Work request:
Your answer should be the exact lines of the data below from the one containing "v s).lch = s.lch := rfl" through the one containing "v s).pend = s.pend := rfl"; please include nothing else.

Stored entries
-- ==== Sys2Proof/Laws/State.lean ====
section
/-! SUPPORT. Laws/State.lean: for each update of the state, what each field holds after it: one lemma for one field and
one update, each true by unfolding. -/

namespace Sys2Proof

@[simp] theorem Pair.get_set_same {α : Type} (p : Pair α) (c : Chan) (v : α) : (p.set c v).get c = v := by
  cases c <;> rfl

theorem Pair.get_set_other {α : Type} (p : Pair α) {c d : Chan} (h : d ≠ c) (v : α) : (p.set c v).get d = p.get d := by
  cases c <;> cases d <;> first | rfl | exact absurd rfl h

@[simp] theorem Pair.set_get_self {α : Type} (p : Pair α) (c : Chan) : p.set c (p.get c) = p := by
  cases c <;> rfl

namespace Machine

/-! ### `advance` -/

@[simp] theorem advance_hist (k : Slot) (s : State) : (advance k s).hist = s.hist := rfl
@[simp] theorem advance_fst (k : Slot) (s : State) : (advance k s).fst = s.fst := rfl
@[simp] theorem advance_phase (k : Slot) (s : State) : (advance k s).phase = s.phase := rfl
@[simp] theorem advance_pilot (k : Slot) (s : State) : (advance k s).pilot = s.pilot := rfl
@[simp] theorem advance_buf (k : Slot) (s : State) : (advance k s).buf = s.buf := rfl
@[simp] theorem advance_sig (k : Slot) (s : State) : (advance k s).sig = s.sig := rfl
@[simp] theorem advance_iq (k : Slot) (s : State) : (advance k s).iq = s.iq := rfl
@[simp] theorem advance_outb (k : Slot) (s : State) : (advance k s).outb = s.outb := rfl
@[simp] theorem advance_head (k : Slot) (s : State) : (advance k s).head = s.head := rfl
@[simp] theorem advance_tail (k : Slot) (s : State) : (advance k s).tail = s.tail := rfl
@[simp] theorem advance_count (k : Slot) (s : State) : (advance k s).count = s.count := rfl
@[simp] theorem advance_off (k : Slot) (s : State) : (advance k s).off = s.off := rfl
@[simp] theorem advance_ring (k : Slot) (s : State) : (advance k s).ring = s.ring := rfl
@[simp] theorem advance_inp (k : Slot) (s : State) : (advance k s).inp = s.inp := rfl
@[simp] theorem advance_lcfg (k : Slot) (s : State) : (advance k s).lcfg = s.lcfg := rfl
@[simp] theorem advance_ln (k : Slot) (s : State) : (advance k s).ln = s.ln := rfl
@[simp] theorem advance_ls (k : Slot) (s : State) : (advance k s).ls = s.ls := rfl
@[simp] theorem advance_lch (k : Slot) (s : State) : (advance k s).lch = s.lch := rfl
@[simp] theorem advance_lm (k : Slot) (s : State) : (advance k s).lm = s.lm := rfl
@[simp] theorem advance_pend (k : Slot) (s : State) : (advance k s).pend = s.pend := rfl
@[simp] theorem advance_pidx (k : Slot) (s : State) : (advance k s).pidx = s.pidx := rfl
@[simp] theorem advance_busy (k : Slot) (s : State) : (advance k s).busy = s.busy := rfl
@[simp] theorem advance_stage (k : Slot) (s : State) : (advance k s).stage = some (nextSlot s.stereoChunk k) := rfl
@[simp] theorem advance_sticky (k : Slot) (s : State) : (advance k s).sticky = s.sticky := rfl
@[simp] theorem advance_cfg (k : Slot) (s : State) : (advance k s).cfg = s.cfg := rfl
@[simp] theorem advance_chunkN (k : Slot) (s : State) : (advance k s).chunkN = s.chunkN := rfl
@[simp] theorem advance_chunkRate (k : Slot) (s : State) : (advance k s).chunkRate = s.chunkRate := rfl
@[simp] theorem advance_chunkCh (k : Slot) (s : State) : (advance k s).chunkCh = s.chunkCh := rfl
@[simp] theorem advance_env (k : Slot) (s : State) : (advance k s).env = s.env := rfl

/-! ### `raiseFault` -/

@[simp] theorem raiseFault_hist (f : FaultCode) (s : State) : (raiseFault f s).hist = s.hist := rfl
@[simp] theorem raiseFault_fst (f : FaultCode) (s : State) : (raiseFault f s).fst = s.fst := rfl
@[simp] theorem raiseFault_phase (f : FaultCode) (s : State) : (raiseFault f s).phase = s.phase := rfl
@[simp] theorem raiseFault_pilot (f : FaultCode) (s : State) : (raiseFault f s).pilot = s.pilot := rfl
@[simp] theorem raiseFault_buf (f : FaultCode) (s : State) : (raiseFault f s).buf = s.buf := rfl
@[simp] theorem raiseFault_sig (f : FaultCode) (s : State) : (raiseFault f s).sig = s.sig := rfl
@[simp] theorem raiseFault_iq (f : FaultCode) (s : State) : (raiseFault f s).iq = s.iq := rfl
@[simp] theorem raiseFault_outb (f : FaultCode) (s : State) : (raiseFault f s).outb = s.outb := rfl
@[simp] theorem raiseFault_head (f : FaultCode) (s : State) : (raiseFault f s).head = s.head := rfl
@[simp] theorem raiseFault_tail (f : FaultCode) (s : State) : (raiseFault f s).tail = s.tail := rfl
@[simp] theorem raiseFault_count (f : FaultCode) (s : State) : (raiseFault f s).count = s.count := rfl
@[simp] theorem raiseFault_off (f : FaultCode) (s : State) : (raiseFault f s).off = s.off := rfl
@[simp] theorem raiseFault_ring (f : FaultCode) (s : State) : (raiseFault f s).ring = s.ring := rfl
@[simp] theorem raiseFault_inp (f : FaultCode) (s : State) : (raiseFault f s).inp = s.inp := rfl
@[simp] theorem raiseFault_lcfg (f : FaultCode) (s : State) : (raiseFault f s).lcfg = s.lcfg := rfl
@[simp] theorem raiseFault_ln (f : FaultCode) (s : State) : (raiseFault f s).ln = s.ln := rfl
@[simp] theorem raiseFault_ls (f : FaultCode) (s : State) : (raiseFault f s).ls = s.ls := rfl
@[simp] theorem raiseFault_lch (f : FaultCode) (s : State) : (raiseFault f s).lch = s.lch := rfl
@[simp] theorem raiseFault_lm (f : FaultCode) (s : State) : (raiseFault f s).lm = s.lm := rfl
@[simp] theorem raiseFault_pend (f : FaultCode) (s : State) : (raiseFault f s).pend = s.pend := rfl
@[simp] theorem raiseFault_pidx (f : FaultCode) (s : State) : (raiseFault f s).pidx = s.pidx := rfl
@[simp] theorem raiseFault_busy (f : FaultCode) (s : State) : (raiseFault f s).busy = s.busy := rfl
@[simp] theorem raiseFault_stage (f : FaultCode) (s : State) : (raiseFault f s).stage = s.stage := rfl
@[simp] theorem raiseFault_sticky (f : FaultCode) (s : State) : (raiseFault f s).sticky = s.sticky ||| faultBit f := rfl
@[simp] theorem raiseFault_cfg (f : FaultCode) (s : State) : (raiseFault f s).cfg = s.cfg := rfl
@[simp] theorem raiseFault_chunkN (f : FaultCode) (s : State) : (raiseFault f s).chunkN = s.chunkN := rfl
@[simp] theorem raiseFault_chunkRate (f : FaultCode) (s : State) : (raiseFault f s).chunkRate = s.chunkRate := rfl
@[simp] theorem raiseFault_chunkCh (f : FaultCode) (s : State) : (raiseFault f s).chunkCh = s.chunkCh := rfl
@[simp] theorem raiseFault_env (f : FaultCode) (s : State) : (raiseFault f s).env = s.env := rfl

/-! ### `acknowledge` -/

@[simp] theorem acknowledge_hist (v : Word32) (s : State) : (acknowledge v s).hist = s.hist := rfl
@[simp] theorem acknowledge_fst (v : Word32) (s : State) : (acknowledge v s).fst = s.fst := rfl
@[simp] theorem acknowledge_phase (v : Word32) (s : State) : (acknowledge v s).phase = s.phase := rfl
@[simp] theorem acknowledge_pilot (v : Word32) (s : State) : (acknowledge v s).pilot = s.pilot := rfl
@[simp] theorem acknowledge_buf (v : Word32) (s : State) : (acknowledge v s).buf = s.buf := rfl
@[simp] theorem acknowledge_sig (v : Word32) (s : State) : (acknowledge v s).sig = s.sig := rfl
@[simp] theorem acknowledge_iq (v : Word32) (s : State) : (acknowledge v s).iq = s.iq := rfl
@[simp] theorem acknowledge_outb (v : Word32) (s : State) : (acknowledge v s).outb = s.outb := rfl
@[simp] theorem acknowledge_head (v : Word32) (s : State) : (acknowledge v s).head = s.head := rfl
@[simp] theorem acknowledge_tail (v : Word32) (s : State) : (acknowledge v s).tail = s.tail := rfl
@[simp] theorem acknowledge_count (v : Word32) (s : State) : (acknowledge v s).count = s.count := rfl
@[simp] theorem acknowledge_off (v : Word32) (s : State) : (acknowledge v s).off = s.off := rfl
@[simp] theorem acknowledge_ring (v : Word32) (s : State) : (acknowledge v s).ring = s.ring := rfl
@[simp] theorem acknowledge_inp (v : Word32) (s : State) : (acknowledge v s).inp = s.inp := rfl
@[simp] theorem acknowledge_lcfg (v : Word32) (s : State) : (acknowledge v s).lcfg = s.lcfg := rfl
@[simp] theorem acknowledge_ln (v : Word32) (s : State) : (acknowledge v s).ln = s.ln := rfl
@[simp] theorem acknowledge_ls (v : Word32) (s : State) : (acknowledge v s).ls = s.ls := rfl
@[simp] theorem acknowledge_lch (v : Word32) (s : State) : (acknowledge v s).lch = s.lch := rfl
@[simp] theorem acknowledge_lm (v : Word32) (s : State) : (acknowledge v s).lm = s.lm := rfl
@[simp] theorem acknowledge_pend (v : Word32) (s : State) : (acknowledge v s).pend = s.pend := rfl
@[simp] theorem acknowledge_pidx (v : Word32) (s : State) : (acknowledge v s).pidx = s.pidx := rfl
@[simp] theorem acknowledge_busy (v : Word32) (s : State) : (acknowledge v s).busy = s.busy := rfl
@[simp] theorem acknowledge_stage (v : Word32) (s : State) : (acknowledge v s).stage = s.stage := rfl
@[simp] theorem acknowledge_sticky (v : Word32) (s : State) : (acknowledge v s).sticky = clearSticky v s.sticky := rfl
@[simp] theorem acknowledge_cfg (v : Word32) (s : State) : (acknowledge v s).cfg = s.cfg := rfl
@[simp] theorem acknowledge_chunkN (v : Word32) (s : State) : (acknowledge v s).chunkN = s.chunkN := rfl
@[simp] theorem acknowledge_chunkRate (v : Word32) (s : State) : (acknowledge v s).chunkRate = s.chunkRate := rfl
@[simp] theorem acknowledge_chunkCh (v : Word32) (s : State) : (acknowledge v s).chunkCh = s.chunkCh := rfl
@[simp] theorem acknowledge_env (v : Word32) (s : State) : (acknowledge v s).env = s.env := rfl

Task output:
@[simp] theorem acknowledge_lch (v : Word32) (s : State) : (acknowledge v s).lch = s.lch := rfl
@[simp] theorem acknowledge_lm (v : Word32) (s : State) : (acknowledge v s).lm = s.lm := rfl
@[simp] theorem acknowledge_pend (v : Word32) (s : State) : (acknowledge v s).pend = s.pend := rfl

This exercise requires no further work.